(Supplied material)

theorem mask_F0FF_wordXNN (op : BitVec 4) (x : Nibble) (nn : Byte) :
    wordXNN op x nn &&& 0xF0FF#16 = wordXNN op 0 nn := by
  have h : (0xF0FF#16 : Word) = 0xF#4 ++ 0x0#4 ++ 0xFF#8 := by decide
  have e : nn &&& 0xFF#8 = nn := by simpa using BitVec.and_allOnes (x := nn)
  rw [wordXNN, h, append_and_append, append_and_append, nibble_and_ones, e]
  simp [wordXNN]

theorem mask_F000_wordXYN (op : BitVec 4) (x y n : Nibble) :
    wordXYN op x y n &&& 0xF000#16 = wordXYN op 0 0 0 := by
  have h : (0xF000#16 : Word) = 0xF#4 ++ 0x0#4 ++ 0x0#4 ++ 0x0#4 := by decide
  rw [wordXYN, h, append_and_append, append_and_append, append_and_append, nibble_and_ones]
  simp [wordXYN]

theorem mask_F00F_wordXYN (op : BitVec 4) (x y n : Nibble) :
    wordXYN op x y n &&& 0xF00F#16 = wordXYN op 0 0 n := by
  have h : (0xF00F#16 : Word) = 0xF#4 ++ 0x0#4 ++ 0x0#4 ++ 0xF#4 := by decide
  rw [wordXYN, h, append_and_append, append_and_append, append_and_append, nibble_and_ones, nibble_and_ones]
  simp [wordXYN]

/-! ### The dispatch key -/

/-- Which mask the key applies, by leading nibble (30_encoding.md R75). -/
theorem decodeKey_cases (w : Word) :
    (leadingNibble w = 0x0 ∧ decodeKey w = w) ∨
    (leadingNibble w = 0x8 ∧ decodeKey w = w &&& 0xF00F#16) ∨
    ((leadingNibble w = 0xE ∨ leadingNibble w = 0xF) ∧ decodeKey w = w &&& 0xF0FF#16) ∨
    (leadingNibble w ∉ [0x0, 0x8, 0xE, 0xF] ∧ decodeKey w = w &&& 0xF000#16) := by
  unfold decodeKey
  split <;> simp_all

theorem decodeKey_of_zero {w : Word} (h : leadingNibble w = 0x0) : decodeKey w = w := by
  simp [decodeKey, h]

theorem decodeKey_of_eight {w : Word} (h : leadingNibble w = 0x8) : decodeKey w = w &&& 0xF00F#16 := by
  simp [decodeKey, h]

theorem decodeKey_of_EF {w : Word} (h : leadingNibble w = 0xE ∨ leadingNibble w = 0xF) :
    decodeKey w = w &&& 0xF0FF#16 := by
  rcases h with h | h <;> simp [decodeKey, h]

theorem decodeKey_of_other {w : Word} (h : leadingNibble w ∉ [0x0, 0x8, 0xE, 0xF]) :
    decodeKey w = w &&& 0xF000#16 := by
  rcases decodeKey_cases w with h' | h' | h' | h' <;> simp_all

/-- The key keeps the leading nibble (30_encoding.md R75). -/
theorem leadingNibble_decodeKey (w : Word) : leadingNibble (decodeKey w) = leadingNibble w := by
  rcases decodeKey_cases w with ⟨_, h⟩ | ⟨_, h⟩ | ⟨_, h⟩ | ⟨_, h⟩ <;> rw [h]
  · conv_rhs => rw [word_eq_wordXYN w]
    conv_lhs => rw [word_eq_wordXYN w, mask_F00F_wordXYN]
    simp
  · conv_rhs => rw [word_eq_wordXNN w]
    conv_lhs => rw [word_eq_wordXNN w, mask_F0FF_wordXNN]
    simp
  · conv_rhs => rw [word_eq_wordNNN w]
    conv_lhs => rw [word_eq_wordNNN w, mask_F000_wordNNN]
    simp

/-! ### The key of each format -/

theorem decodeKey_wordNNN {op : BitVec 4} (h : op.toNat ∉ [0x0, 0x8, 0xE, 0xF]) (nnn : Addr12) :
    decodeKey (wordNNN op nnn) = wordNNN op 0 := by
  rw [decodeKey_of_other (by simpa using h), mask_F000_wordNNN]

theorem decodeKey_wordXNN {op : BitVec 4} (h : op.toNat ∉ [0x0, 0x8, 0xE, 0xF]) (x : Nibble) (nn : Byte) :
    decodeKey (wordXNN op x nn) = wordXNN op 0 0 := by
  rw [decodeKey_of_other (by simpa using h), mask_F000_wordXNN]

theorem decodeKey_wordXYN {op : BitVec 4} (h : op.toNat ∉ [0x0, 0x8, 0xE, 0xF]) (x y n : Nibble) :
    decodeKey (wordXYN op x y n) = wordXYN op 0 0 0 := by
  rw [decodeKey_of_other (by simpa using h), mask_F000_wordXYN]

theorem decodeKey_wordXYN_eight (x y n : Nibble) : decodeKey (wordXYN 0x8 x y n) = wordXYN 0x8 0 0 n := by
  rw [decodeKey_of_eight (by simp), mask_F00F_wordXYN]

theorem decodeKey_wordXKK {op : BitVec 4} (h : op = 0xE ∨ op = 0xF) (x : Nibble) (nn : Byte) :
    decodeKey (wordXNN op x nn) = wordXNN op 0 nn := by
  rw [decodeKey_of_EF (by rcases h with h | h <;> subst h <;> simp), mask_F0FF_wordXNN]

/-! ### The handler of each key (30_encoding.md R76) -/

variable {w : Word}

(End Supplied material)
(Supplied material)

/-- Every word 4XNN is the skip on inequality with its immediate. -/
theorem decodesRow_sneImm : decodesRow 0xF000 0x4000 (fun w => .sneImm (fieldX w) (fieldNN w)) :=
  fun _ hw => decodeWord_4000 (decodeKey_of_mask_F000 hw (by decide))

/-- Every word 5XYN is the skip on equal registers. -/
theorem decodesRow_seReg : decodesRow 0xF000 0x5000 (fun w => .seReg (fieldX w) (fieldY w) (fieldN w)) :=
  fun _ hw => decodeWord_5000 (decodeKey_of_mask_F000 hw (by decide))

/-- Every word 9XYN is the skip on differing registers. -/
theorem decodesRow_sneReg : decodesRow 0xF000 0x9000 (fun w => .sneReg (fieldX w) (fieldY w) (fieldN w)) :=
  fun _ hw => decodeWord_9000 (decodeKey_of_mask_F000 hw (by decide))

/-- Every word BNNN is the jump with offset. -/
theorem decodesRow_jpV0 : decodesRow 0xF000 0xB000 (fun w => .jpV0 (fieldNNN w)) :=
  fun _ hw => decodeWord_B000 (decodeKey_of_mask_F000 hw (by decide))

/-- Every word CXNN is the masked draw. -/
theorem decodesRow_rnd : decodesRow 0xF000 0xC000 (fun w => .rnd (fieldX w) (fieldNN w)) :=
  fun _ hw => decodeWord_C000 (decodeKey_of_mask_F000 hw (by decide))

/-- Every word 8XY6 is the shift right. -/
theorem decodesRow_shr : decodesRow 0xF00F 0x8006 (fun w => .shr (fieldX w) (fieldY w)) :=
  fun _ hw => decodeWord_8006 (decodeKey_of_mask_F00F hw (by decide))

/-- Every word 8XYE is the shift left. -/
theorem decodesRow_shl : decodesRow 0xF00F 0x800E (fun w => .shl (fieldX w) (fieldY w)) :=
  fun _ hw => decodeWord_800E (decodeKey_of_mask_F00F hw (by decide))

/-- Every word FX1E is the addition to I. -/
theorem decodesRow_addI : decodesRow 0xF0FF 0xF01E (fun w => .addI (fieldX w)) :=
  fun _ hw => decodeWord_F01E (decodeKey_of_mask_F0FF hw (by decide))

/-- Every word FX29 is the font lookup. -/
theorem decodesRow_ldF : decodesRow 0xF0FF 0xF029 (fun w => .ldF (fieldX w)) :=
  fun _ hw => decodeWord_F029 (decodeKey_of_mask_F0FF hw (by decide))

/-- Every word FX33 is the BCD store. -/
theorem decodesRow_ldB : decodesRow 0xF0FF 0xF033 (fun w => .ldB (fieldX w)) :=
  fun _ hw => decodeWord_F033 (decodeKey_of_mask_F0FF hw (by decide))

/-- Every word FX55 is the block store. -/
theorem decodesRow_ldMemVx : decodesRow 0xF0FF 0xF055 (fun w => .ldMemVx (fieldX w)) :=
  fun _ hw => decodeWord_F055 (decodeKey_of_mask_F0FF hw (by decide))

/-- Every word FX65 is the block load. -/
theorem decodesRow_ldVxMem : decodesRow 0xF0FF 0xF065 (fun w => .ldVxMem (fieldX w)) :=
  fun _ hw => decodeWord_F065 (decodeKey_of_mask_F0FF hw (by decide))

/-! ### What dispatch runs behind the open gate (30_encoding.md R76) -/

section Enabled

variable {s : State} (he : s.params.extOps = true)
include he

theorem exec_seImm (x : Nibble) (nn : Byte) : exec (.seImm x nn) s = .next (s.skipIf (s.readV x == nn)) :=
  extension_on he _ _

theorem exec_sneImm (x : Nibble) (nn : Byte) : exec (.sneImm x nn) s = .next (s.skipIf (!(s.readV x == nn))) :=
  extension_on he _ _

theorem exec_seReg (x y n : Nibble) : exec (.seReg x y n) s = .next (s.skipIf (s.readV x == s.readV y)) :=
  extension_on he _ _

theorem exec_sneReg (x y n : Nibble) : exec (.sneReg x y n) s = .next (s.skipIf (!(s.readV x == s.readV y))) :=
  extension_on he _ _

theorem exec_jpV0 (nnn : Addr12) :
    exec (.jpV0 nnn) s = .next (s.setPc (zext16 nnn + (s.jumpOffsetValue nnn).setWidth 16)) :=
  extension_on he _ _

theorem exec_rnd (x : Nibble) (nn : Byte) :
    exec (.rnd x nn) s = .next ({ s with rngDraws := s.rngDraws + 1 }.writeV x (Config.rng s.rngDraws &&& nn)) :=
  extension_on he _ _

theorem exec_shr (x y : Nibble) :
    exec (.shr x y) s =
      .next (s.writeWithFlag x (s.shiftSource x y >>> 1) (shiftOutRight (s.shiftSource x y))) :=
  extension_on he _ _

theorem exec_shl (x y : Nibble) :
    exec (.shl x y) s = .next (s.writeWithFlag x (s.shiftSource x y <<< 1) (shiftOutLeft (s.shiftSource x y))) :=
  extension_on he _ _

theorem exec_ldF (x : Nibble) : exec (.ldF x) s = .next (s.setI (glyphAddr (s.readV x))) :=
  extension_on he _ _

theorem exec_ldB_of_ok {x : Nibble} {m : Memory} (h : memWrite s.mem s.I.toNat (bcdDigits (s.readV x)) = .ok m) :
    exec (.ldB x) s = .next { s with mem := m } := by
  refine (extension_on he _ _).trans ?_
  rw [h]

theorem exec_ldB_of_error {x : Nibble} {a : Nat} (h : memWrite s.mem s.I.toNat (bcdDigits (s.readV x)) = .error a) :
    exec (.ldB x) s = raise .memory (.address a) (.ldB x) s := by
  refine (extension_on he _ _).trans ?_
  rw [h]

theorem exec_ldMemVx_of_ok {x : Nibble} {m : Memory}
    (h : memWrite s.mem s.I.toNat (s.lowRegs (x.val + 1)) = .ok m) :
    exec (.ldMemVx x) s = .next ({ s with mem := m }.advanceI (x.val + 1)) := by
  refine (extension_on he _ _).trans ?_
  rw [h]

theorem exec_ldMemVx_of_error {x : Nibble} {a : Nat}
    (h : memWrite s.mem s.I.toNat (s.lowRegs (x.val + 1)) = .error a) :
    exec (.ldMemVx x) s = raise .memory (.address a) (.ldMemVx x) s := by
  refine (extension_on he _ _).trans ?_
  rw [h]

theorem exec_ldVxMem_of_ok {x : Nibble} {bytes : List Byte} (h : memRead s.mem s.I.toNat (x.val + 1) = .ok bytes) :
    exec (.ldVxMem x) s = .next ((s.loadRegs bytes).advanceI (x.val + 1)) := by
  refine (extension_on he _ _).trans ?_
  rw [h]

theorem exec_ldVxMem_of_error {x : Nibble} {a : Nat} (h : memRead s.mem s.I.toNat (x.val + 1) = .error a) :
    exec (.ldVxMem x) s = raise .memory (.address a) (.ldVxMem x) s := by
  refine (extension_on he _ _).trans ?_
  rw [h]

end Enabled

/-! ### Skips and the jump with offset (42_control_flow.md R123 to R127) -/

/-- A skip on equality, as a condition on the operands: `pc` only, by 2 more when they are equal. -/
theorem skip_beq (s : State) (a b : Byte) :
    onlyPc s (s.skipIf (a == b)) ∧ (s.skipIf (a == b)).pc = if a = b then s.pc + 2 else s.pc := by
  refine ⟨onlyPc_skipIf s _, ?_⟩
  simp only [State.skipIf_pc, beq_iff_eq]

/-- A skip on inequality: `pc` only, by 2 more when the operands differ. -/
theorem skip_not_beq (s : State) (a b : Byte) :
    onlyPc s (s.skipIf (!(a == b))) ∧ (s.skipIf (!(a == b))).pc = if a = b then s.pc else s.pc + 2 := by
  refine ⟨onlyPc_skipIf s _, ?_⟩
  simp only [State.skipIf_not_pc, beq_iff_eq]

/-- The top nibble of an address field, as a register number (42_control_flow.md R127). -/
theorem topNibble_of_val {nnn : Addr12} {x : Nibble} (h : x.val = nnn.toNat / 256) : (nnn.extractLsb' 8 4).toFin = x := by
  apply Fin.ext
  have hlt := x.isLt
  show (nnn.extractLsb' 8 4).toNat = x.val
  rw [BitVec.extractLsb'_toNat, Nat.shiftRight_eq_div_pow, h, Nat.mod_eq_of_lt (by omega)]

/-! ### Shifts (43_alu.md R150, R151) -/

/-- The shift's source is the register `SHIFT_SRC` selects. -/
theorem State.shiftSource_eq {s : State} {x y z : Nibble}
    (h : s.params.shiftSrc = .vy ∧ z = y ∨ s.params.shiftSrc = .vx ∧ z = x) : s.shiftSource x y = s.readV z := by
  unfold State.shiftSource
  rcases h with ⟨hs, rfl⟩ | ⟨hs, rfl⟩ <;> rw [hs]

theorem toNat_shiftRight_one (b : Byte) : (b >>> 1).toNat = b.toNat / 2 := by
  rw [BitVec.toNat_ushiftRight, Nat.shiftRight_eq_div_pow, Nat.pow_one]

(End Supplied material)

● **Exercise objective**: Within the entries above, how many lines contain "more"? Respond with the number only.

● **Task solution**: 2